◆ **Exercise prompt**: Among the entries below, only the lines starting at the one with "k).reserve.2 else s" and ending at the one with "(s.residueTurn t src a d)", both included, are to be printed exactly.
-------
/-- The owner's turn (Table 12.1): its effect, and whether the turn is lent. An empty slot takes the next task of the launch that holds it
(R243). Nothing is lent in deterministic mode. Table 12.1 has no row for a turn that R310 spends on a pre-emption, a delivery, a lost transaction or an
event: it is lent where the next word is annulled, and spent otherwise (DESIGN CHOICE, log 74). -/
def State.ownerTurn (s : State) (x : SlotId) : Host.Outcome State Fault Refusal :=
  match s.strand? x with
  | none => .next (((s.takeAtTurn x).getD s).rotate x.tile (!s.detSlot x))
  | some st =>
    let lend := !st.det
    match st.run with
    | .ready => mapNext (s.issueTurn x st) fun t => t.rotate x.tile (lend && st.regs.skipn != 0)
    | .parked =>
      if st.longs.isEmpty then
        let st := { st with run := .ready }
        mapNext ((s.setStrand x st).issueTurn x st) fun t => t.rotate x.tile (lend && st.regs.skipn != 0)
      else if st.preReq then mapNext (exec (.preemption x) s) fun t => t.rotate x.tile lend
      else .next (s.rotate x.tile lend)
    | .held h =>
      match s.heldTurn x st h with
      | none => .next (s.rotate x.tile lend)
      | some o => mapNext o fun t => t.rotate x.tile (lend && t.heldNow x)
    | .asleep => if st.preReq then mapNext (exec (.preemption x) s) fun t => t.rotate x.tile lend else .next (s.rotate x.tile lend)
    | .out => .next (s.rotate x.tile lend)
    | .preempted _ => .next (s.rotate x.tile lend)

/-- A lent turn: the sibling issues if it is able to, one whose hold is over among them; otherwise the turn is empty (R235). A parked one leaves its
park at a turn of its own alone (R109). A sibling whose next word is annulled spends the lent turn on it, since a borrowed turn counts as the borrower's for every rule (DEDUCED, log 60). -/
def State.borrowedTurn (s : State) (x : SlotId) : Host.Outcome State Fault Refusal :=
  match s.strand? x with
  | none => .next (s.rotate x.tile false)
  | some st =>
    if st.det then .next (s.rotate x.tile false)
    else match st.run with
      | .ready => mapNext (s.issueTurn x st) fun t => t.rotate x.tile false
      | .held h =>
        match s.heldTurn x st h with
        | none => .next (s.rotate x.tile false)
        | some o => mapNext o fun t => t.rotate x.tile false
      | _ => .next (s.rotate x.tile false)

/-- The slot whose turn the rotation has reached. -/
def State.turnSlot (s : State) (t : Nat) : SlotId :=
  let x := (s.tile t).owner t
  if (s.tile t).phase % 2 = 0 then x else sibling x

/-- Whether a checkpoint or a restore keeps a slot's strand out of the rotation (R358). -/
def State.stopped (s : State) (x : SlotId) : Bool := s.ctl.ckpt.isSome && !isSup x

/-- The next turn of a tile's rotation. While a checkpoint or a restore runs, every user strand stays out of the rotation (R358). -/
def State.turn (s : State) (t : Nat) : Host.Outcome State Fault Refusal :=
  let x := (s.tile t).owner t
  if s.stopped (s.turnSlot t) then .next (s.rotate t false)
  else if (s.tile t).phase % 2 = 0 then s.ownerTurn x else s.borrowedTurn (sibling x)

/-! ## Turns that meet an error, or lose a bank -/

/-- The strand of a tile's turn with the instruction that it would run: it is able to issue, and nothing stands before its word. -/
def State.wouldRun (s : State) (t : Nat) : Option (SlotId × Strand × Instr) :=
  let x := s.turnSlot t
  match s.strand? x with
  | none => none
  | some st =>
    let own := decide ((s.tile t).phase % 2 = 0)
    let able := st.run = .ready || (own && st.run = .parked && st.longs.isEmpty)
    if !able || s.stopped x || (st.det && !own) || s.recognise x st != .word then none
    else match s.fetch x st with
      | .word w => (match decodeFor x.core w with | .ok i => some (x, st, i) | .error _ => none)
      | _ => none

/-- What an instruction asks of the banks of its tile, if it makes a strand's scratchpad access (R88, R158): its registers, the address, the bytes and
their alignment. -/
def padAsk (st : Strand) : Instr → Option (Uses × Word × Nat × Nat)
  | .lds _ d a off z => some (useLoad false d a false, eaScalar (st.rs a) off z, sizeOf z, sizeOf z)
  | .sts _ b a off z => some (useStore false b a, eaScalar (st.rs a) off z, sizeOf z, sizeOf z)
  | .ldsv _ d a imm => some (useLoad true d a false, eaVector (st.rs a) imm, 128, 128)
  | .stsv _ b a imm => some (useStore true b a, eaVector (st.rs a) imm, 128, 128)
  | .lkcfg _ _ a => some ({ srcs := [(0, false, a)], access := true, aborts := true }, st.rs a, 8, 8)
  | .plane _ pm1 d a b => some (useGroups d (planeRegs (pm1.toNat + 1)) a 4 b, st.rs b, 1, 1)
  | .unplane _ pm1 d a b => some (useGroups d 4 a (planeRegs (pm1.toNat + 1)) b, st.rs b, 1, 1)
  | .nred _ _ a b => some ({ srcs := [(0, false, a), (1, false, b)], access := true, aborts := true }, st.rs b, 16, 8)
  | .nsend _ a b => some ({ srcs := [(0, false, a), (1, false, b)], access := true, aborts := true }, st.rs b, 16, 8)
  | _ => none

/-- What an instruction checks of itself before that access, beside its address: the ring of lkcfg, the payload of nred and nsend. -/
def State.padFirst (s : State) (x : SlotId) (st : Strand) : Instr → Bool
  | .lkcfg _ ring a =>
    (match s.physRing x st ring.toNat with
      | none => false
      | some k =>
        let r := (s.tile x.tile).rings.getD k Ring.initial
        r.pmem ||| r.cmem = 0 && !((st.rs a).getLsbD 23 && decide ((st.rs a).toNat < 2 ^ 24)))
  | .nred _ _ a _ => (st.rs a).toNat % 128 = 0 && (match s.padAddr x st (st.rs a) 128 with | .ok _ => true | .error _ => false)
  | .nsend _ a _ => (st.rs a).toNat % 128 = 0 && (match s.padAddr x st (st.rs a) 128 with | .ok _ => true | .error _ => false)
  | _ => true

/-- Whether an instruction would ask a bank now: nothing stops it before its access. -/
def State.asksBank (s : State) (x : SlotId) (st : Strand) (i : Instr) : Bool :=
  match padAsk st i with
  | none => false
  | some (u, ea, n, al) =>
    (match st.checked s x u (fun _ => .forfeit) with | .forfeit => true | _ => false) && s.padFirst x st i && ea.toNat % al = 0
      && (match s.padAddr x st ea n with | .ok _ => true | .error _ => false)

/-- A turn whose strand's scratchpad access loses bank arbitration: spent with no effect, and not lent (R88). Which requests meet at a bank is
timing (log 14), but none loses more than 23 turns in a row (R89). -/
def State.forfeitTurn (s : State) (t : Nat) : State :=
  match s.wouldRun t with
  | some (x, st, i) =>
    if s.asksBank x st i && decide (st.lost < 23) then (s.modStrand x fun st => { st with lost := st.lost + 1 }).rotate t false else s
  | none => s

/-- The instructions whose results carry a residue check: the integer adders and multipliers, and the significand paths (Table 15.9). -/
def residueChecked : Instr → Bool
  | .add _ _ _ _ | .sub _ _ _ _ | .addi _ _ _ _ | .addpc _ _ _ | .enter _ _ | .leave _ _ => true
  | .mul _ _ _ _ | .mulh _ _ _ _ | .mulhn _ _ _ _ | .fcvt _ _ _ _ _ | .vcvt _ _ _ _ _ _ => true
  | .fadd _ _ _ _ _ | .fsub _ _ _ _ _ | .fmul _ _ _ _ _ | .fdiv _ _ _ _ _ | .fsqrt _ _ _ _ | .ffma _ _ _ _ _ | .tsum _ _ _ _ => true
  | .viadd _ _ _ _ _ | .visub _ _ _ _ _ | .vimul _ _ _ _ _ => true
  | .vadd _ _ _ _ _ _ | .vsub _ _ _ _ _ _ | .vmul _ _ _ _ _ _ | .vdiv _ _ _ _ _ _ | .vsqrt _ _ _ _ _ => true
  | .vrcp _ _ _ _ _ | .vrsq _ _ _ _ _ | .vexp2 _ _ _ _ _ => true
  | .vfma _ _ _ _ _ _ | .vfms _ _ _ _ _ _ | .vfnma _ _ _ _ _ _ | .vredAdd _ _ _ _ | .vtsum _ _ _ => true
  | _ => false

/-- A turn whose residue check finds a mismatch (R315): the instruction writes nothing and is attempted again at the strand's next turn; a
second mismatch is contained. The delivery's detail word is free (log 8). -/
def State.residueTurn (s : State) (t : Nat) (src : BitVec 8) (addr detail : Word) : State :=
  match s.wouldRun t with
  | none => s
  | some (x, st, i) =>
    if !residueChecked i then s
    else match st.redo with
      | none => (s.setStrand x { st with redo := some (src, addr, detail) }).rotate t false
      | some _ =>
        let (d, s) := (s.setStrand x { st with run := .ready, redo := none }).free
        let s := s.modBank (.tile t) fun b => b.log 2 src (BitVec.ofNat 5 x.member) addr detail
        (s.takeFault x false 15 d st.regs.pc).rotate t false

/-- A turn in which a register's parity is wrong (R105, R144): Strand.spoilt says whether the instruction reads it. -/
def State.parityTurn (s : State) (t : Nat) (vec : Bool) (spec : Spec) : Host.Outcome State Fault Refusal :=
  let x := s.turnSlot t
  mapNext ((s.modStrand x fun st => { st with upset := some (vec, spec) }).turn t) fun s =>
    s.modStrand x fun st => { st with upset := none }

/-- A word of a tile's scratchpad with one wrong bit, or with two (R91). -/
def State.spoil (s : State) (t word : Nat) (corrected : Bool) : State :=
  let w := s.padBase t / 8 + word % 2 ^ 17
  if corrected then (if s.badWords.contains w then s else { s with weakWords := natInsert s.weakWords w })
  else { s with badWords := natInsert s.badWords w, weakWords := s.weakWords.filter fun k => k != w }

/-! ## The agenda (log 2) -/

/-- Whether a step may stand on the agenda as another agent's: no instruction word, nothing that only a turn comes to, as the pre-emption of a
strand that has been asked for is (R311), and a take by a slot at its own turn alone (R243). -/
def State.eventOk (s : State) : Instr → Bool
  | .annulledWord => false
  | .asyncDelivery => false
  | .eventTake _ => false
  | .preemption x => s.ctl.ckpt.isSome || !((s.strand? x).map fun st => st.preReq && decide (st.run ≠ .out) && !st.run.isPreempted).getD false
  | .dequeTake x _ => s.turnSlot x.tile = x && (s.tile x.tile).phase % 2 = 0 && !s.stopped x
  | i => !i.isWord

/-- A store to the boot staging buffer (R347). -/
def State.stage (s : State) (off : Nat) (bytes : List Byte) : State :=
  if s.ctl.ready then s
  else { s with staging := bytes.zipIdx.foldl (fun m p =>
    if p.1 = 0 then assocErase m (off + p.2) else assocSet m (off + p.2) p.1) s.staging }

/-- A core's instruction buffer reads in a word of a launch's text (R59). -/
def State.keepText (s : State) (t : Nat) (core : Core) (lid addr : Nat) : State :=
  if addr % 4 != 0 || decide (2 ^ 40 ≤ addr) || (s.tile t).ibuf.any fun k => k.core = core.num && k.lid = lid && k.addr = addr then s
  else s.modTile t fun x => { x with ibuf := x.ibuf ++ [⟨core.num, lid, addr, BitVec.ofNat 32 (s.readNat addr 4)⟩] }

/-- A class's writes may be missed by another, or not any more (log 18). -/
def State.setLag (s : State) (writer reader : Nat) (on : Bool) : State :=
  if 5 < writer || 5 < reader || writer = reader then s
  else
    let rest := s.lagOn.filter fun p => p != (writer, reader)
    { s with lagOn := if on then rest ++ [(writer, reader)] else rest }

/-- A peer's load of this device's memory: what it reads folds the reduction words there, and an aligned one of RESV reserves (R211, R283); it waits
while the tile of its place is being tested (R321). -/
def State.peerRead (s : State) (a n : Nat) : State :=
  if !s.served ⟨thisDev, a⟩ then s
  else match s.resvAt ⟨thisDev, a⟩ with
  | some k => if n = 8 && a % 8 = 0 then s.putCmdRing (s.ring k).reserve.2 else s
  | none => s.foldFor ⟨thisDev, a⟩ n

/-- What a choice of the agenda does (log 2): a turn, another agent's step, or an act of the outside world. -/
def State.choose (s : State) : Choice → Host.Outcome State Fault Refusal
  | .turn t => s.turn t
  | .forfeit t => .next (s.forfeitTurn t)
  | .residue t src a d => .next (s.residueTurn t src a d)
  | .parity t vec spec => s.parityTurn t vec spec
  | .spoil t w corrected => .next (s.spoil t w corrected)
  | .spoilPair t p low => .next (s.modTile t fun x => { x with mat := { x.mat with badPairs := x.mat.badPairs ++ [(p % 6144, low)] } })
  | .supCorrected t a d => .next (s.modBank (.tile t) fun b => b.log 1 7 0 a d)
  | .event i => if s.eventOk i then exec i s else .refused .notAnEvent
  | .evict row place idx =>
    .next (if row then s.modRow place fun r => { r with tlb := r.tlb.eraseIdx idx }
      else s.modTile place fun t => { t with tlb := t.tlb.eraseIdx idx })
  | .keepText t core lid addr => .next (s.keepText t core lid addr)
  | .dropText t idx => .next (s.modTile t fun x => { x with ibuf := x.ibuf.eraseIdx idx })
  | .engineTile t => .next { s with engineTile := t % 1536 }
  | .lag w r on => .next (s.setLag w r on)
  | .catchUp idx => .next { s with lags := s.lags.eraseIdx idx }
  | .remoteWrite dev line => .next (if dev < thisDev then s.notifyLine none ⟨dev, line / 64 * 64⟩ else s)
  | .peerWatch dev kind a tile ctx =>
    .next (if dev < thisDev && kind < 4 then (s.addWatch ⟨dev, kind, ⟨thisDev, a / 64 * 64⟩, tile, 0, a % 64 / 8, ctx⟩).getD s else s)
  | .peerWatchEnd dev ctx => .next { s with watches := s.watches.filter fun w => !(w.dev = dev && w.dev != thisDev && w.ctx = ctx) }
  | .loadImage img bytes =>
    let s := bytes.foldl (fun (s : State) (p : Nat × Byte) => s.store none p.1 [p.2]) s
    .next { s with images := s.images ++ [img], roots := assocSet s.roots img.asid.toNat img.ptroot }
  | .openSpace asid root => .next { s with roots := assocSet s.roots asid.toNat root }
  | .hostWrite off v => .next (s.portPut true off v)
  | .hostRead off => .next (s.hostRead off)
  | .hostRegRead off => .next (s.hostRegRead off)
  | .hostStage off bytes => .next (s.stage off bytes)
  | .hostStageRead off => .next (s.hostStageRead off)
  | .peerWrite a bytes => .next (s.peerArrive ⟨a, .store bytes⟩)
  | .peerAdd a op v => .next (if op = .cas then s else s.peerArrive ⟨a, .update op v⟩)
  | .peerCas a cmp v => .next (s.peerArrive ⟨a, .cas cmp v⟩)
  | .peerLdc dev a ctx => .next (if dev < thisDev then s.peerArrive ⟨a, .ldc dev ctx⟩ else s)
  | .peerStp dev a ctx v => .next (if dev < thisDev then s.peerArrive ⟨a, .stp dev ctx v⟩ else s)
  | .peerRead a n => .next (s.peerRead a n)
  | .membership devs => .next { s with members := (devs.filter fun d => decide (d < 3072)).foldl natInsert [] }
  | .fenceTile t => .next (if (s.tile t).mustFence then (s.modTile t fun x => { x with mustFence := false }).fence t else s)
  | .openSendQueue h => .next { s with sendQueues := if s.sendQueues.contains h then s.sendQueues else s.sendQueues ++ [h] }
  | .closeSendQueue h => .next { s with sendQueues := s.sendQueues.filter fun k => k != h }
  | .installQueue q => .next { s with svcQueues := q :: s.svcQueues.filter fun k => k.handle != q.handle }
  | .debugger on => .next { s with debugger := on }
-------
◆ **Answer box**:
  | some k => if n = 8 && a % 8 = 0 then s.putCmdRing (s.ring k).reserve.2 else s
  | none => s.foldFor ⟨thisDev, a⟩ n

/-- What a choice of the agenda does (log 2): a turn, another agent's step, or an act of the outside world. -/
def State.choose (s : State) : Choice → Host.Outcome State Fault Refusal
  | .turn t => s.turn t
  | .forfeit t => .next (s.forfeitTurn t)
  | .residue t src a d => .next (s.residueTurn t src a d)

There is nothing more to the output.